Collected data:
= = = = =
-- ==== Sys2Proof/Certificates/Slice0/Obligations.lean ====
section
/-! DEFINITION. The statements about CDSEQ for the provers, file by file of spec/. A statement about an instruction gives
the whole next state as an update of the state before, so that what is not named is unchanged. -/

open Sys2Proof Sys2Proof.Machine

/-! ### Reset and the invariant (10_state.md, 70_reset_and_hazards.md) -/

/-- R43: after a reset every register of R20 is zero and the event history is empty. -/
def Obligations.ResetZeroesEveryRegister : Prop :=
  ∀ (s : State) (rest : List HostAction), s.host = .reset :: rest →
    ∃ t, step s = .next t ∧
      (∀ i, t.f.get i = 0) ∧ (∀ i, t.p.get i = 0) ∧ t.dr = 0 ∧ t.xd = 0 ∧ t.status.toWord = 0 ∧ t.cls.toWord = 0 ∧
      t.seq.toWord = 0 ∧ t.events = []

/-- R240, R241, R242: a reset, in any state, leaves CDSEQ idle and touches neither the parameters nor the environment.
(That the environment is a field, and that the port keeps the words it returned, is the model's, log entry 7.) -/
def Obligations.ResetLeavesIdleAndKeepsTheEnvironment : Prop :=
  ∀ (s : State) (rest : List HostAction), s.host = .reset :: rest →
    ∃ t, step s = .next t ∧ t.Idle ∧ t.params = s.params ∧ t.bus = s.bus ∧ t.host = rest ∧ t.portOut = s.portOut

/-- R240, R242: a reset inside a command or inside a cycle of RUN's loop, wherever it falls, abandons it: the registers and
the history are as after any reset, CDSEQ is idle, and the environment is where the lines before it had left it: a
transaction, a waiting operation or a blink sequence is broken off without an event. (That the host's acts are listed
with the step, and fall between two lines, is the model's, log entry 2.) -/
def Obligations.ResetInsideACommandAbandonsIt : Prop :=
  (∀ (s : State) (word : Option Word) (k : Nat) (rest : List HostAction) (t : State),
    (s.work word).point (1 + k) { s with host := rest } = some t →
    ∃ u, step { s with host := .during word [(k, .reset)] :: rest } = .next u ∧ u.Idle ∧
      (∀ i, u.f.get i = 0) ∧ (∀ i, u.p.get i = 0) ∧ u.dr = 0 ∧ u.xd = 0 ∧ u.status.toWord = 0 ∧ u.cls.toWord = 0 ∧
      u.seq.toWord = 0 ∧ u.events = [] ∧ u.params = s.params ∧ u.bus = t.bus ∧ u.host = rest ∧
      u.portOut = s.portOut) ∧
  (∀ (s : State) (w : Word) (i : Instr), s.status.busy = false → decode w = .ok i → s.work (some w) = program i) ∧
  ∀ s : State, s.Looping → s.work none = cycle

/-- The invariant and the bus protocol hold at reset, whatever the parameters, and with any sensor whose registers are in
canonical form. -/
def Obligations.ResetStateMeetsInvariant : Prop :=
  State.reset.Inv ∧ State.reset.BusConsistent ∧
    ∀ params bus host portOut, (∀ n : Sensor, bus.sensor = some n → n.cells.wf = true) →
      (State.resetWith params bus host portOut).Inv ∧ (State.resetWith params bus host portOut).BusConsistent

/-- Every step keeps the invariant: rest points (R34), flag agreement (R29, R123, R168), class agreement (R191, R197,
R186), the canonical form of the optional sensor's registers (log entry 10). -/
def Obligations.StepKeepsInvariant : Prop :=
  ∀ s t : State, s.Inv → step s = .next t → t.Inv

/-- R72 (a), R121, R123 as a property of the history alone: from any state whose history obeys the bus protocol and
whose registers agree with it, a step leads to such a state again, and an error is always followed by its forced stop
before anything else. -/
def Obligations.EventHistoryKeepsBusProtocol : Prop :=
  ∀ s t : State, (s.Quiescent ∨ s.Looping) → s.BusConsistent → step s = .next t →
    (t.Quiescent ∨ t.Looping) ∧ t.BusConsistent

/-- A step never faults and never refuses. That every abnormal condition of R210, the hang and the halt among them, is a
next state is the model's reading (log entry 18, DEDUCED; log entry 6 for the quiescent points). -/
def Obligations.EveryStepAnswersNext : Prop :=
  ∀ s : State, (∃ t, step s = .next t) ∧ ∀ i, ∃ t, exec i s = .next t

/-! ### Encoding (30_encoding.md) -/

def Obligations.EncodedInstructionDecodesBack : Prop :=
  ∀ i : Instr, i.wellFormed = true → decode (encode i) = .ok i

def Obligations.DecodedWordIsItsEncoding : Prop :=
  ∀ (w : Word) (i : Instr), decode w = .ok i → i.wellFormed = true ∧ encode i = w

/-- R95, the mask and match of each mnemonic. -/
def Obligations.MasksAndMatchesTellTheMnemonics : Prop :=
  ∀ w : Word,
    ((∃ sa data start stop, decode w = .ok (.wrb sa data start stop)) ↔ w &&& 0xF90100FF#32 = 0x11000000#32) ∧
    ((∃ sa start ack stop, decode w = .ok (.rdb sa start ack stop)) ↔ w &&& 0xF101FFFF#32 = 0x11010000#32) ∧
    (decode w = .ok .fstop ↔ w = 0x14000000#32) ∧
    (decode w = .ok .init ↔ w = 0x20000000#32) ∧
    ((∃ d reg, decode w = .ok (.rdax d reg)) ↔
      w &&& 0xFFF800FF#32 = 0x30000000#32 ∧ w.extractLsb' 16 3 ≤ 5#3) ∧
    (decode w = .ok .clsfy ↔ w = 0x40000000#32) ∧
    (decode w = .ok .cycle ↔ w = 0x50000000#32) ∧
    (decode w = .ok .run ↔ w = 0x60000000#32)

/-- The tests of R96 in their order: which words each of them refuses. -/
def Obligations.FirstFailingTestNamesTheRefusal : Prop :=
  ∀ w : Word,
    (decode w = .error .reservedOpcode ↔ ¬ (1#4 ≤ w.extractLsb' 28 4 ∧ w.extractLsb' 28 4 ≤ 6#4)) ∧
    (decode w = .error .nonzeroReservedBits ↔
      (w.extractLsb' 28 4 = 1#4 ∧ w.extractLsb' 0 8 ≠ 0#8) ∨
      (w.extractLsb' 28 4 = 3#4 ∧ (w.extractLsb' 19 9 ≠ 0#9 ∨ w.extractLsb' 0 8 ≠ 0#8)) ∨
      ((w.extractLsb' 28 4 = 2#4 ∨ w.extractLsb' 28 4 = 4#4 ∨ w.extractLsb' 28 4 = 5#4 ∨ w.extractLsb' 28 4 = 6#4) ∧
        w.extractLsb' 0 28 ≠ 0#28)) ∧
    (decode w = .error .noSuchAxis ↔
      w.extractLsb' 28 4 = 3#4 ∧ w.extractLsb' 19 9 = 0#9 ∧ w.extractLsb' 0 8 = 0#8 ∧ 5#3 < w.extractLsb' 16 3) ∧
    (decode w = .error .noTransferForm ↔
      w.extractLsb' 28 4 = 1#4 ∧ w.extractLsb' 0 8 = 0#8 ∧ w &&& 0xF90100FF#32 ≠ 0x11000000#32 ∧
        w &&& 0xF101FFFF#32 ≠ 0x11010000#32 ∧ w ≠ 0x14000000#32)

/-- Words of 30_encoding.md section 7 and of 95_test_vectors.md V6. -/
def Obligations.WorkedEncodingsDecode : Prop :=
  decode 0x13D06B00 = .ok (.wrb 0x68 0x6B true false) ∧ decode 0x1BD10000 = .ok (.rdb 0x68 true true false) ∧
    decode 0x14000000 = .ok .fstop ∧ decode 0x20000000 = .ok .init ∧ decode 0x30054500 = .ok (.rdax 5 0x45) ∧
    decode 0x40000000 = .ok .clsfy ∧ decode 0x50000000 = .ok .cycle ∧ decode 0x60000000 = .ok .run ∧
    decode 0x1BD06B00 = .error .noTransferForm ∧ decode 0x30063B00 = .error .noSuchAxis

/-- R26: `XD` is bit for bit the field `W[27:8]` of the Format T word of the operation. -/
def Obligations.DescriptorIsFieldOfCommandWord : Prop :=
  ∀ (sa : SlaveAddr) (data : Byte) (start stop ack : Bool),
    (BusReq.of sa .write data start stop false).descriptor = (encode (.wrb sa data start stop)).extractLsb' 8 20 ∧
    (BusReq.of sa .read data start stop ack).descriptor = (encode (.rdb sa start ack stop)).extractLsb' 8 20

/-- R102: a call expanded at the point where the program stands never raises SequenceError. -/
def Obligations.ExpandedCallsNeverRaiseSequenceError : Prop :=
  ∀ (s t : State) (c : Contract),
    exec (c.expand (if s.status.held then some s.status.hdir else none)) s = .next t → t.status.seqf = s.status.seqf

/-! ### The host interface (10_state.md) -/

/-- What an idle machine does with a command word that decodes: exec of the instruction, at the state without that host
action; and `withFetchWord` presents the word that way. -/
def Obligations.StepRunsTheDecodedCommand : Prop :=
  (∀ (s : State) (w : Word) (rest : List HostAction) (i : Instr),
    s.status.busy = false → decode w = .ok i →
      step { s with host := .write 0 w :: rest } = exec i { s with host := rest }) ∧
  (∀ (s : State) (w : Nat) (i : Instr),
    s.status.busy = false → w < 2 ^ 32 → decodeTableWord 32 w = some i → step (s.withFetchWord 32 w) = exec i s)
= = = = =
- _What you will do_: Take the entries above and return only the lines from the one with "(decode w = .error .reservedOpcode" to the one with "exec (c.expand (if", both included, unchanged.

- _Your solution_:
    (decode w = .error .reservedOpcode ↔ ¬ (1#4 ≤ w.extractLsb' 28 4 ∧ w.extractLsb' 28 4 ≤ 6#4)) ∧
    (decode w = .error .nonzeroReservedBits ↔
      (w.extractLsb' 28 4 = 1#4 ∧ w.extractLsb' 0 8 ≠ 0#8) ∨
      (w.extractLsb' 28 4 = 3#4 ∧ (w.extractLsb' 19 9 ≠ 0#9 ∨ w.extractLsb' 0 8 ≠ 0#8)) ∨
      ((w.extractLsb' 28 4 = 2#4 ∨ w.extractLsb' 28 4 = 4#4 ∨ w.extractLsb' 28 4 = 5#4 ∨ w.extractLsb' 28 4 = 6#4) ∧
        w.extractLsb' 0 28 ≠ 0#28)) ∧
    (decode w = .error .noSuchAxis ↔
      w.extractLsb' 28 4 = 3#4 ∧ w.extractLsb' 19 9 = 0#9 ∧ w.extractLsb' 0 8 = 0#8 ∧ 5#3 < w.extractLsb' 16 3) ∧
    (decode w = .error .noTransferForm ↔
      w.extractLsb' 28 4 = 1#4 ∧ w.extractLsb' 0 8 = 0#8 ∧ w &&& 0xF90100FF#32 ≠ 0x11000000#32 ∧
        w &&& 0xF101FFFF#32 ≠ 0x11010000#32 ∧ w ≠ 0x14000000#32)

/-- Words of 30_encoding.md section 7 and of 95_test_vectors.md V6. -/
def Obligations.WorkedEncodingsDecode : Prop :=
  decode 0x13D06B00 = .ok (.wrb 0x68 0x6B true false) ∧ decode 0x1BD10000 = .ok (.rdb 0x68 true true false) ∧
    decode 0x14000000 = .ok .fstop ∧ decode 0x20000000 = .ok .init ∧ decode 0x30054500 = .ok (.rdax 5 0x45) ∧
    decode 0x40000000 = .ok .clsfy ∧ decode 0x50000000 = .ok .cycle ∧ decode 0x60000000 = .ok .run ∧
    decode 0x1BD06B00 = .error .noTransferForm ∧ decode 0x30063B00 = .error .noSuchAxis

/-- R26: `XD` is bit for bit the field `W[27:8]` of the Format T word of the operation. -/
def Obligations.DescriptorIsFieldOfCommandWord : Prop :=
  ∀ (sa : SlaveAddr) (data : Byte) (start stop ack : Bool),
    (BusReq.of sa .write data start stop false).descriptor = (encode (.wrb sa data start stop)).extractLsb' 8 20 ∧
    (BusReq.of sa .read data start stop ack).descriptor = (encode (.rdb sa start ack stop)).extractLsb' 8 20

/-- R102: a call expanded at the point where the program stands never raises SequenceError. -/
def Obligations.ExpandedCallsNeverRaiseSequenceError : Prop :=
  ∀ (s t : State) (c : Contract),
    exec (c.expand (if s.status.held then some s.status.hdir else none)) s = .next t → t.status.seqf = s.status.seqf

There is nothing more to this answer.